Gerçekler işin vahametini ortaya koymaya yetiyor. Diyanetin insanları, inançları gereği umre ve hacca gidecekleri götürmek mi, yoksa organizasyonu denetlemek mi?
İşin ticari boyutu yüksek olunca kimse elindeki gücü bırakmak istemiyor. Oysa Diyanet denetleyici rolünü oynasaydı, belki de korona virüsü bu hızla yayılmazdı.
Sağlık Bakanı Fahrettin Koca'nın sürece ilişkin politik tutumu daha şeffaf olmalıydı. Diyanet ile arasındaki mesafesini bilimsel verileri ortaya koyup toplumu dinle vicdan arasına sıkıştırmamalıydı.
Şimdi açıklanan ölüm ve vaka sayılarına bakıyorum, birde piyasada dolaşan verilere bakıyorum çok çelişkili. Buna gerek var mı? Zaten olmadığı için Diyanet istediği gibi yol aldı, sonuçlarını da ülke olarak yaşıyoruz.
Ayrıca sağlık sistemini özelleştirerek bugün karşı karşıya kaldığımız manzara, insanoğlunu ürkütüyor.
Özel sağlık kuruluşlarına giden vatandaşlara korona virüsü testi yapılmadan önce muayene ve röntgen ücreti altında 600 TL'yi bulan fark isteniyor.
Sağlık sistemini özelleştiren İspanya ve İtalya'nın ne durumda olduğunu görüyoruz.
İnsan yaşamını direkt etkileyen bir ekosistemi paralı hale getirmek ve bundan övünç duymak işte karşılaştığımız küresel ölçekli virüsle baş başa kalabilirsiniz. İtalya ve İspanya, sağlık sisteminin yüzde 80'i özelleştirerek sistem nelere mal olduğunu gördü.

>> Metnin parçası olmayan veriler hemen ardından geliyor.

-- ==== Sys2Proof/Machine/Dispatch.lean ====
section
/-! DEFINITION. One arm per command: the effect of accepting it (44_commands R180). -/

namespace Sys2Proof.Machine

def exec (i : Instr) (s : State) : Host.Outcome State Fault Refusal :=
  match i with
  | .nop => Sys2Proof.Machine.execNop s
  | .key len => Sys2Proof.Machine.execKey len s
  | .enc => Sys2Proof.Machine.execEnc s
  | .dec => Sys2Proof.Machine.execDec s
  | .wipe => Sys2Proof.Machine.execWipe s
  | .gsub => Sys2Proof.Machine.execGsub s

end Sys2Proof.Machine
end

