-- ==== Sys2Proof/Machine/Port.lean ====
section
/-! DEFINITION. The register port: the slot map (20_memory R53), what a read returns (R54) and a write does (R55),
the clock cycle that carries a transaction (R51, 30_encoding R86, 70_reset R253), and a byte-addressed bus in
front of it (20_memory R50, R58, R59). -/

namespace Sys2Proof.Machine

/-- The named slots (20_memory R53). -/
inductive PortReg where
  | id (j : Fin 3)
  | status
  | cmd
  | key (j : Fin 4)
  | din (j : Fin 4)
  | dout (j : Fin 4)
deriving DecidableEq, Repr

/-- The word index of a named slot (R53). -/
def PortReg.index : PortReg → BitVec 6
  | .id j => BitVec.ofNat 6 j.val
  | .status => 3
  | .cmd => 4
  | .key j => BitVec.ofNat 6 (8 + j.val)
  | .din j => BitVec.ofNat 6 (12 + j.val)
  | .dout j => BitVec.ofNat 6 (16 + j.val)

/-- The name of a slot; none for a reserved one (R53: 5 to 7 and 20 to 63). -/
def slotAt (idx : BitVec 6) : Option PortReg :=
  if h : idx.toNat < 3 then some (.id ⟨idx.toNat, h⟩)
  else if idx.toNat = 3 then some .status
  else if idx.toNat = 4 then some .cmd
  else if h : 8 ≤ idx.toNat ∧ idx.toNat < 12 then some (.key ⟨idx.toNat - 8, by omega⟩)
  else if h : 12 ≤ idx.toNat ∧ idx.toNat < 16 then some (.din ⟨idx.toNat - 12, by omega⟩)
  else if h : 16 ≤ idx.toNat ∧ idx.toNat < 20 then some (.dout ⟨idx.toNat - 16, by omega⟩)
  else none

/-- ID0, ID1, ID2: the bytes of "KISA-SEED" and three zero bytes (10_state R21). -/
def idWord (j : Fin 3) : Word :=
  if j = 0 then 0x4B495341 else if j = 1 then 0x2D534545 else 0x44000000

/-- What a read of a named slot returns (R54): write-only slots read as 0. -/
def readReg (s : State) : PortReg → Word
  | .id j => idWord j
  | .status => statusWord s
  | .cmd => 0
  | .key _ => 0
  | .din j => wordAt s.din j
  | .dout j => wordAt s.dout j

/-- The value `PortRead(idx)` returns (R54); reserved slots read as 0. -/
def portRead (idx : BitVec 6) (s : State) : Word :=
  match slotAt idx with
  | some r => readReg s r
  | none => 0

/-- A CMD write: the word's command is accepted or dropped (44_commands R180). -/
def writeCmd (v : Word) (s : State) : Host.Outcome State Fault Refusal :=
  match decode v with
  | .instr i => exec i s
  | .illegal _ => .next (acceptIllegal s)

/-- What a write of a named slot does (R55): read-only slots ignore it. -/
def writeReg (r : PortReg) (v : Word) (s : State) : Host.Outcome State Fault Refusal :=
  match r with
  | .id _ => .next s
  | .status => .next s
  | .cmd => writeCmd v s
  | .key j => .next (s.setKeyWord j v)
  | .din j => .next (s.setDinWord j v)
  | .dout _ => .next s

/-- `PortWrite(idx, v)` (R55); reserved slots ignore it. -/
def portWrite (idx : BitVec 6) (v : Word) (s : State) : Host.Outcome State Fault Refusal :=
  match slotAt idx with
  | some r => writeReg r v s
  | none => .next s

/-- The signals of `PortRead(idx)` (30_encoding R86). -/
def Signals.read (idx : BitVec 6) : Signals := ⟨false, true, false, idx, 0⟩

/-- The signals of `PortWrite(idx, v)` (30_encoding R86). -/
def Signals.write (idx : BitVec 6) (v : Word) : Signals := ⟨false, false, true, idx, v⟩

/-- The signals of an idle cycle (30_encoding R86). -/
def Signals.idle : Signals := ⟨false, false, false, 0, 0⟩

/-- The signals of a reset cycle with no transaction (70_reset R250). -/
def Signals.reset : Signals := ⟨true, false, false, 0, 0⟩

/-- One clock cycle of the port (20_memory R51). Both enables are refused (70_reset R253b; with rst = 1 too, log 6).
With rst = 1 the core resets, a write is ignored and a read gives 0 (R250, R253a). `rdata` is 0 in a cycle without
a read. -/
def portCycle (sig : Signals) (s : State) : Host.Outcome State Fault Refusal :=
  if sig.rdEn = true ∧ sig.wrEn = true then .refused .bothEnables
  else if sig.rst = true then .next (resetCore s)
  else if sig.wrEn = true then portWrite sig.addr sig.wdata (s.setRdata 0)
  else if sig.rdEn = true then .next (s.setRdata (portRead sig.addr s))
  else .next (s.setRdata 0)

/-! ### A byte-addressed bus -/

/-- Where an access of `size` bytes at a byte address falls. -/
inductive BusTarget where
  /-- No byte of it lies in the core's window. -/
  | elsewhere
  /-- It is exactly one slot. -/
  | slot (idx : BitVec 6)
  /-- It touches the window and is not one aligned slot. -/
  | misfit
deriving DecidableEq, Repr

/-- Slot `idx` stands at `base + 4 * idx` (20_memory R50), and only an access of 32 bits aligned to 4 bytes reaches
it (R59, 70_reset R253c). -/
def busTarget (base addr size : Nat) : BusTarget :=
  if addr + size ≤ base ∨ base + 256 ≤ addr then .elsewhere
  else if size = 4 ∧ addr % 4 = 0 ∧ base ≤ addr ∧ (addr - base) % 4 = 0 then
    .slot (BitVec.ofNat 6 ((addr - base) / 4))
  else .misfit

/-- The word a bus write of four bytes carries: the byte at address k of the slot is byte lane `lane k` (R58). -/
def busWord (lane : Equiv.Perm (Fin 4)) (bytes : List Byte) : Word :=
  packBytes (bytes.getD (lane.symm 3).val 0) (bytes.getD (lane.symm 2).val 0)
    (bytes.getD (lane.symm 1).val 0) (bytes.getD (lane.symm 0).val 0)

/-- The four bytes a bus read shows for a word, at rising addresses (R58). -/
def busBytes (lane : Equiv.Perm (Fin 4)) (v : Word) : List Byte :=
  [byteOf v (lane 0).val, byteOf v (lane 1).val, byteOf v (lane 2).val, byteOf v (lane 3).val]

/-- A bus access becomes a port transaction, is refused, or is not for the core, whose port is then idle. -/
def busAccess (base addr size : Nat) (sig : BitVec 6 → Signals) (s : State) : Host.Outcome State Fault Refusal :=
  match busTarget base addr size with
  | .elsewhere => portCycle Signals.idle s
  | .slot idx => portCycle (sig idx) s
  | .misfit => .refused .narrowOrMisaligned

/-- One turn of one agent (10_state R37). -/
def runEvent (e : Event) (s : State) : Host.Outcome State Fault Refusal :=
  match e with
  | .cycle sig => portCycle sig s
  | .busRead addr size => busAccess Config.seedBase addr size Signals.read s
  | .busWrite addr bytes =>
    busAccess Config.seedBase addr bytes.length
      (fun idx => Signals.write idx (busWord Config.hostBusLane bytes)) s
  | .engine => .next (engineStep s)

/-- A CMD write of a command word as an event. -/
def cmdEvent (v : Word) : Event := .cycle (Signals.write PortReg.cmd.index v)

end Sys2Proof.Machine
end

Yine aynı Avrupa kıtasında yer alan Almanya özelleştirerek en iyisini yapamaz mıydı? Yapmadı. Almanya, sağlık sisteminin sadece yüzde 20'si özelleştirilmiş. Yüzde 80'i devlet kontrolünde... Çünkü Almanya biliyor ki, insanını yaşatamazsan, ne devletin kalır, ne de sahip olduğun ekonomik gücü yönetecek insanın kalır.
Ülkemizde pozitif çıkan vaka sayısı 3 Nisan itibariyle 20 bin 921'e ulaştı. Vaka sayısı her geçen gün artmaya devam ediyor. Karantina olayını daha sert kararlarla hayata geçirmemiz gerekir. Örneğin Atatürk Havalimanı gibi alanı zorunlu karantina bölgesi ilan edip, seyyar hastaneye çevirilmesi lazım.
Bu işin çözümü için üç temel unsurunu dikkate alarak, vaka kaynağının belirlenmesi, bulaştırma çizgisinin kesilmesi ve tedavi yönteminin acilen belirlenmesi lazım.
Bunları sağladığımız takdirde bu iş çözüme kavuşur. Yoksa insanoğlunun hayatta kalmak adına kendisine binlerce yıllık sunulan bakiyesine hiç kuşku yok ki felaketle sonuçlanan hikayesini yazmak kalır...
Sağlıklı günler diliyorum.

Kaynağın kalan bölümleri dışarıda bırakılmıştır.